Beberapa sambutan antara lain disampaikan oleh Ketua Umum (Ketum) Pengurus Pusat (PP) Ikatan Pejabat Pembuat Akta Tanah (IPPAT), DR. H. Hapendi Harahap, SH, SpN, MH, secara online karena mendampingi Direktur Jenderal Penetapan Hak dan Pendaftaran Tanah Kementerian Agraria dan Tata Ruang (ATR)/Badan Pertanahan Nasional (BPN) Republik Indonesia (RI), Ir. Suyus Windayana, MApp, Sc, selaku keynote speaker yang sekaligus membuka acara Seminar Nasional secara resmi. Saat menyampaikan sambutan, Ketum PP IPPAT didampingi oleh Sekretaris Umum (Sekum) PP IPPAT, Otty Hari Chandra Ubayani, SH, SpN, MH.

Selanjutnya acara dilanjutkan dengan penyampaian materi, pada sesi pertama pemateri yang disuguhkan yaitu DR. Darwin Ginting, SH, SpN, MH selaku Ketua Dewan Pakar PP IPPAT. Tagor Simanjuntak, SH, selaku Ketua Bidang Pembinaan Anggota PP IPPAT dengan moderator Refki Ridwan, SH, SpN, MBA. Kemudian dilanjutkan dengan penyampaian materi dari Ketum PP IPPAT, DR. H. Hapendi Harahap, SH, SpN, MH. Sekum PP IPPAT, Otty Hari Chandra Ubayani, SH, SpN, MH. Ketua Bidang Organisasi PP IPPAT, DR. Bambang Syamsuzar Oyong, SH, SpN, MH dan DR. Ely Baharini, SH, SpN, MH, dengan moderator Refki Ridwan, SH, SpN, MBA.





Pemateri selanjutnya dibawakan oleh Kepala Pusat Data dan Informasi Pertanahan, Tata Ruang dan Lahan Pertanian Pangan Berkelanjutan (Pusdatin) Kementerian ATR/BPN RI, I Ketut Gede Ary Sucaya, ST, MSc, dengan moderator DR. Taufan Fajar Riyanto, SH, MKn.

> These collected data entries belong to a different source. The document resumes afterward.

/-- The result codes of 17 Table 17.8 that the dies give. -/
def resDONE : BitVec 8 := 0x01
def resREFUSED : BitVec 8 := 0x04

/-- One event row of Table 3.15 (and 11 Table 11.8) from the state the entry holds; none applies: `none`. A row to FAILED
comes first, then one to ENTERED, then any other (03 R134). A route that entered APPROACH_LOCKED on a failed descriptor is released
without it (R522): the DESCRIPTOR row takes it only where the check fails for the first time. -/
def eventRow (cx : Ctx) (i : Nat) (x : DieSt) : Option DieSt :=
  let e := getRoute x i
  let w := getWork x i
  let d := entryDesc cx x e
  let st := e.state
  let put := fun (s : BitVec 8) => some (setRoute x i { e with state := s })
  let fail := fun (r : BitVec 8) => some (setFailed x i e r)
  let lostState := [rsCALLING, rsLOCKED, rsPROVEN, rsAPPROACH].contains st
  let entry1Occ := match pathAck w (if isProxy e then 0 else 1) with
    | some a => ackOccOf a
    | none => false
  if lostState && (anyLost w || (w.descBad && (decide (st ≠ rsAPPROACH) || w.descNew))) then fail rnLOCKLOST
  else if st = rsCALLING && w.acks.any (fun a => w.called.contains a.cell && ackFaultOf a) then fail rnCALLFAILED
  else if st = rsPROVEN && !isProxy e && (if d.kind = 2 then w.approachSeen && w.approach = some false else entry1Occ) then
    some (toEntered cx i x)
  else if st = rsAPPROACH && !isProxy e && e.progress = 0 && entry1Occ then some (toEntered cx i x)
  else if st = rsPROBED && w.expect = 0 && !w.acks.isEmpty && w.nack.isNone then
    some (setWork (setRoute x i { e with state := if pointOff x w then rsCALLING else rsLOCKED }) i
      { w with proxyHeld := w.granted && !isProxy e })
  else if st = rsCALLING && !w.descBad && pointsHome x e w d then put rsLOCKED
  else if st = rsLOCKED && routeProves cx x e w d then
    some (setRoute x i { e with state := rsPROVEN, wasProven := true })
  else if st = rsPROVEN && !routeProves cx x e w d then put rsLOCKED
  else if st = rsAPPROACH && !isFrozen cx x e && decide ((getCell x d.entrance).t0.tstate = tEXPIRED) then put rsRELEASING
  else if st = rsENTERED && anyLost w && e.reason ≠ rnLOCKLOST then
    some (setRoute x i { e with reason := rnLOCKLOST })
  else none

/-- Event rows until none applies (the chains of R134 are at most four long). -/
def eventRows (cx : Ctx) (i : Nat) : Nat → DieSt → DieSt
  | 0, x => x
  | f + 1, x =>
    match eventRow cx i x with
    | none => x
    | some y => eventRows cx i f y

/-- A command that was taken for the route (03 R134 step 2, Table 3.15). A confirmed EMERG_RELEASE takes a FAILED proxy to RELEASING
at once (11 R353), and a proxy in LOCKED, PROVEN or ENTERED to APPROACH_LOCKED as it does a route: R343 names no difference. -/
def commandRow (cx : Ctx) (i : Nat) (x : DieSt) : DieSt :=
  let e := getRoute x i
  let w := getWork x i
  let r := entryRegion x e
  let done := fun (slot : Nat) (y : DieSt) => putResult r { slot := slot, result := resDONE, reason := 0, info := 0 } y
  let refused := fun (slot : Nat) => putResult r { slot := slot, result := resREFUSED, reason := rnNOTALLOWED, info := 0 } x
  match w.cmd with
  | none => x
  | some (.cancel slot) =>
    if isProxy e then refused slot
    else if e.state = rsPROBING || e.state = rsPROBED then
      let y := broadcastCells (fun _ c => releaseCell false e.routeId true kPATH c) (cancelMarks e (cancelRemote cx i x))
      done slot (toIdle i rnCANCELLED y)
    else if [rsCALLING, rsLOCKED, rsFAILED].contains e.state && !e.wasProven then
      done slot (setRoute x i { e with state := rsRELEASING })
    else if [rsLOCKED, rsPROVEN, rsFAILED].contains e.state && e.wasProven then
      let occOrFail := match w.approach with
        | some b => b
        | none => true
      done slot (if occOrFail || w.descBad then toApproach cx i x else setRoute x i { e with state := rsRELEASING })
    else refused slot
  | some (.replace slot) =>
    if e.state = rsPROVEN && !isProxy e then
      done slot (setRoute x i { e with state := rsLOCKED, replaced := true })
    else refused slot
  | some (.emergency slot) =>
    if isProxy e && decide (e.state = rsFAILED) then done slot (setRoute x i { e with state := rsRELEASING })
    else if [rsLOCKED, rsPROVEN, rsFAILED, rsENTERED].contains e.state then done slot (toApproach cx i x)
    else refused slot

/-! ## Releases (03 R136) -/

/-- The entry's cell has occupancy. -/
def entHasOcc (x : DieSt) (h : Half) : Bool :=
  match clsOf (getCell x (entCell h)).cls with
  | some k => hasOcc k
  | none => false

/-- Decide the sectional and overlap releases of an ENTERED route. DESIGN CHOICE (log entry 50): a LINE_BLOCK EXIT has no cell on
port 1 that could read OCC, so the last track entry before it is never released sectionally, and such a route stays ENTERED until an
EMERG_RELEASE. -/
def decideReleases (cx : Ctx) (i : Nat) (x0 : DieSt) : DieSt :=
  let e := getRoute x0 i
  let w := getWork x0 i
  let d := entryDesc cx x0 e
  if w.descBad || isFrozen cx x0 e then x0
  else
    let alt := (alternatives x0 d).getD e.alt.toNat []
    let x := ((d.path ++ alt).map entCell ++ [d.exit, adjCell (portOf (getCell x0 d.exit) 1)]).foldl fabricTouch x0
    let h := e.progress.toNat
    let lastIdx := d.pathLen - 2
    let occAt := fun (k : Nat) => (pathAck w k).map ackOccOf
    let tail_ := d.path.drop (h + 1)
    let between := tail_.takeWhile (fun g => !entHasOcc x g)
    let nextIdx := h + 1 + between.length
    let isLast := decide (lastIdx < nextIdx)
    let exitC := getCell x d.exit
    let beyond := adjCell (portOf exitC 1)
    let nextOcc :=
      if !isLast then occAt nextIdx = some true
      else if isCls .boundary exitC then occSet exitC
      else if isTrackLink (portOf exitC 1) then occSet (getCell x beyond)
      else false
    let hereClear := entHasOcc x (d.path.getD h 0) && occAt h = some false
    let run := if isLast && isCls .buffer exitC && hereClear then w.clearRun + 1 else 0
    let sectional := hereClear && (nextOcc || decide (2 ≤ run)) && decide (h ≤ lastIdx)
    let upTo := min nextIdx (d.pathLen - 1)
    let rel := if sectional then numsFrom h (upTo - h) else w.relPath
    let lastReleased := decide (lastIdx < h)
    let lastOcc := !lastReleased && (numsFrom 0 (lastIdx + 1)).getLast?.isSome &&
      (match (numsFrom 0 (lastIdx + 1)).reverse.find? (fun k => entHasOcc x (d.path.getD k 0)) with
       | some k => occAt k = some true
       | none => false)
    let heldIdx := (numsFrom 0 8).filter (bitOf w.ovlHeld)
    let ovlClear := heldIdx.all (fun k => !occSet (getCell x (entCell (alt.getD k 0))))
    let t1Done := decide (exitC.t1.tstate = tEXPIRED)
    let relOvl := decide (w.ovlHeld &&& ~~~w.ovlTaken ≠ 0) && ovlClear && (t1Done || lastReleased)
    let w1 := { w with relPath := rel, clearRun := run, relOverlap := w.relOverlap || relOvl }
    let x1 := setWork x i w1
    if lastOcc && !e.ovlTimer && isSignal exitC then
      let ok := profOk cx x d.profile.toNat
      let ms := if ok then profOvlRel (getProfile x d.profile.toNat) else 0
      setRoute (setCell x1 d.exit (addFaultIf (!ok) fCODE (putTimer 1 (startTimer ms) exitC))) i
        { e with ovlTimer := true }
    else x1

/-- The entry holds nothing: every path entry below EXIT released (a LINE_BLOCK EXIT included), and the overlap released or
taken (03 R135); a crossing route waits for RELEASED (11 R344). From a descriptor that fails nothing is concluded (03 R522), and a
frozen proxy stays (11 R352). -/
def holdsNothing (cx : Ctx) (x : DieSt) (e : RouteEntry) (w : RouteWork) : Bool :=
  let d := entryDesc cx x e
  let last := if isCls .lineBlock (getCell x d.exit) then d.pathLen else d.pathLen - 1
  !w.descBad && !isFrozen cx x e && decide (last ≤ e.progress.toNat) && decide (w.ovlHeld &&& ~~~w.ovlTaken = 0) &&
    !w.proxyHeld

/-- A committed proxy that returns to IDLE reports RELEASED (11 Table 11.6). -/
def leaveTable (cx : Ctx) (i : Nat) (x : DieSt) : DieSt :=
  let e := getRoute x i
  if isProxy e then
    let d := entryDesc cx x e
    toIdle i e.reason (pushTerr (entryRegion x e) d.reqTerr 0xB 0 d.routeId e.key x)
  else toIdle i e.reason x

/-- WAIT of a crossing route (11 R344, R345); reaching 5 ends it with REMOTE_TIMEOUT. -/
def countWait (cx : Ctx) (i : Nat) (x : DieSt) : DieSt :=
  let e := getRoute x i
  let w := getWork x i
  if e.state = rsPROBING && w.remote && !isProxy e then
    if !w.waiting then setWork (setRoute x i { e with wait := 0 }) i { w with waiting := true }
    else if e.wait.toNat + 1 < 5 then setRoute x i { e with wait := e.wait + 1 }
    else toIdle i rnREMOTETIMEOUT (cancelMarks e (cancelRemote cx i (setRoute x i { e with wait := 5 })))
  else x

/-- The owning territory of a crossing route is lost (11 Table 11.8). -/
def remoteLostRow (cx : Ctx) (i : Nat) (x : DieSt) : DieSt :=
  let e := getRoute x i
  let w := getWork x i
  if isProxy e then
    if (e.state = rsPROBING || e.state = rsPROBED) && cx.lostTerr.contains (entryDesc cx x e).reqTerr then
      toIdle i rnREMOTELOST (cancelMarks e x)
    else x
  else
    match exitTerr cx x (entryDesc cx x e) with
    | none => x
    | some tr =>
      if !cx.lostTerr.contains tr then x
      else if e.state = rsPROBING && w.waiting then toIdle i rnREMOTELOST (cancelMarks e (cancelRemote cx i x))
      else if [rsCALLING, rsLOCKED, rsPROVEN, rsAPPROACH].contains e.state then
        setFailed x i e rnREMOTELOST
      else if e.state = rsENTERED then setRoute x i { e with reason := rnREMOTELOST }
      else x

/-- A command whose route has left the table in the same evaluation has no row: refused with NOT_ALLOWED (03 R134). -/
def commandLost (cmd : Option RouteCmd) (r : Nat) (x : DieSt) : DieSt :=
  let slot := match cmd with
    | some (.cancel s) => some s
    | some (.replace s) => some s
    | some (.emergency s) => some s
    | none => none
  match slot with
  | some s => putResult r { slot := s, result := resREFUSED, reason := rnNOTALLOWED, info := 0 } x
  | none => x

/-- EVALUATE for one entry (03 R134). -/
def evalEntry (cx : Ctx) (x : DieSt) (i : Nat) : DieSt :=
  let cmd := (getWork x i).cmd
  let r := entryRegion x (getRoute x i)
  let x0 := countWait cx i (remoteLostRow cx i x)
  let x1 := eventRows cx i 4 x0
  let st := (getRoute x1 i).state
  if st = rsIDLE then commandLost cmd r x1
  else
    let seen := modWork x1 i (fun w => { w with approachSeen :=
      w.approachSeen || (decide (st = rsPROVEN) && decide (w.approach = some true)) })
    let x2 := if st = rsENTERED then decideReleases cx i seen else seen
    let e := getRoute x2 i
    let w := getWork x2 i
    let x3 := if st = rsENTERED && holdsNothing cx x2 e w then leaveTable cx i x2
      else if st = rsRELEASING && w.released && !w.proxyHeld && !isFrozen cx x2 e then leaveTable cx i x2
      else x2
    if (getRoute x3 i).state = rsIDLE then commandLost cmd r x3
    else modWork (commandRow cx i x3) i (fun w => { w with cmd := none })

Sedangkan Direktur Pengaturan Pendaftaran Tanah dan Ruang, Kementerian ATR/BPN RI, Andi Tenri Abeng, APtnh, MH menyampaikan materi terakhir yang dimoderatori oleh DR. Ely Baharini, SH, SpN, MH. Dan, acara ditutup dengan sesi foto bersama, semoga apa yang disampaikan oleh para pemateri, sedikit banyaknya dapat memberikan kejelasan terhadap kendala yang terjadi pada pengecekan secara online.